-- ==== Sys2Proof/Machine/Fetch.lean ====
section
/-! DEFINITION. Fetching the instruction at pc and placing one there (spec 30_encoding R78, 10_state R26, 60_exceptions R126). -/

namespace Sys2Proof.Machine

/-- The bytes from an address upwards that can be fetched, at most `n`, and the refusal that ended them. DESIGN CHOICE (log 12): the
addresses wrap at 2^64. -/
def fetchFrom (s : State) : Nat → Qword → List Byte × Option Deny
  | 0, _ => ([], none)
  | n + 1, a =>
    match readByte s .fetch a with
    | .error d => ([], some d)
    | .ok b => (b :: (fetchFrom s n (a + 1)).1, (fetchFrom s n (a + 1)).2)

/-- The bytes at pc. In 64-bit mode the CS base counts as 0 (10_state R27). -/
def fetchWindow (s : State) : List Byte × Option Deny := fetchFrom s windowBytes s.pc

/-- A fetch that fails: not modelled (60_exceptions R126), hence refused; where `params.reconstructed`, the fault "the same way" as a
data read's. -/
def fetchFails (s : State) (d : Deny) : Host.Outcome State Fault Refusal :=
  if s.params.reconstructed then
    match d with
    | .nonCanonical => raise .gp s
    | .page code => raisePage s (byteAddrs s.pc windowBytes) [code]
  else .refused .fetchUnreadable

/-- What the fetch gives: an instruction to run, or the answer that ends the step. -/
inductive Fetched where
  | run (i : Instr)
  | stop (o : Host.Outcome State Fault Refusal)

/-- Steps 1 to 6 of 30_encoding R78 at pc. DESIGN CHOICE (log 12): an instruction that reaches 2^64 is refused, but a pattern with
vvvv other than 1111b raises #UD (30_encoding R73) at any pc, also where its bytes pass 2^64 and go on at address 0; 10_state R26
leaves that wrap undefined. Unsafe for such a pattern. -/
def fetchDecode (s : State) : Fetched :=
  if s.mode ≠ .long64 then .stop (.refused (.mode s.mode))
  else match decode (fetchWindow s).1 with
    | .ok i _ => if s.pc.toNat + instrLength i < 2 ^ 64 then .run i else .stop (.refused .pcWraps)
    | .udVvvv => .stop (raise (.ud .vvvv) s)
    | .reject r =>
      match r, (fetchWindow s).2 with
      | .short, some d => .stop (fetchFails s d)
      | _, _ => .stop (.refused (.encoding r))

/-- The bytes of one instruction placed at pc of a launched machine: the host's act (70_reset R151 f, R156; log 13). Overrides of
`translate` for the fetch of those bytes are dropped, so that they are what is fetched. -/
def placeAtPc (s : State) (bs : List Byte) : State :=
  let l := launch s
  { l with
    mem := l.mem.writeBytes l.pc bs
    xlat := l.xlat.filter fun e => !(e.access == .fetch && (byteAddrs l.pc bs.length).contains e.addr) }

end Sys2Proof.Machine
end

——————————

_THE PROBLEM:_ Of the entries listed above, reproduce only the lines starting at the line containing "namespace Sys2Proof.Machine" and ending at the line containing "def fetchFrom (s". Include both, exactly as they stand.

_ANSWER BOX:_
namespace Sys2Proof.Machine

/-- The bytes from an address upwards that can be fetched, at most `n`, and the refusal that ended them. DESIGN CHOICE (log 12): the
addresses wrap at 2^64. -/
def fetchFrom (s : State) : Nat → Qword → List Byte × Option Deny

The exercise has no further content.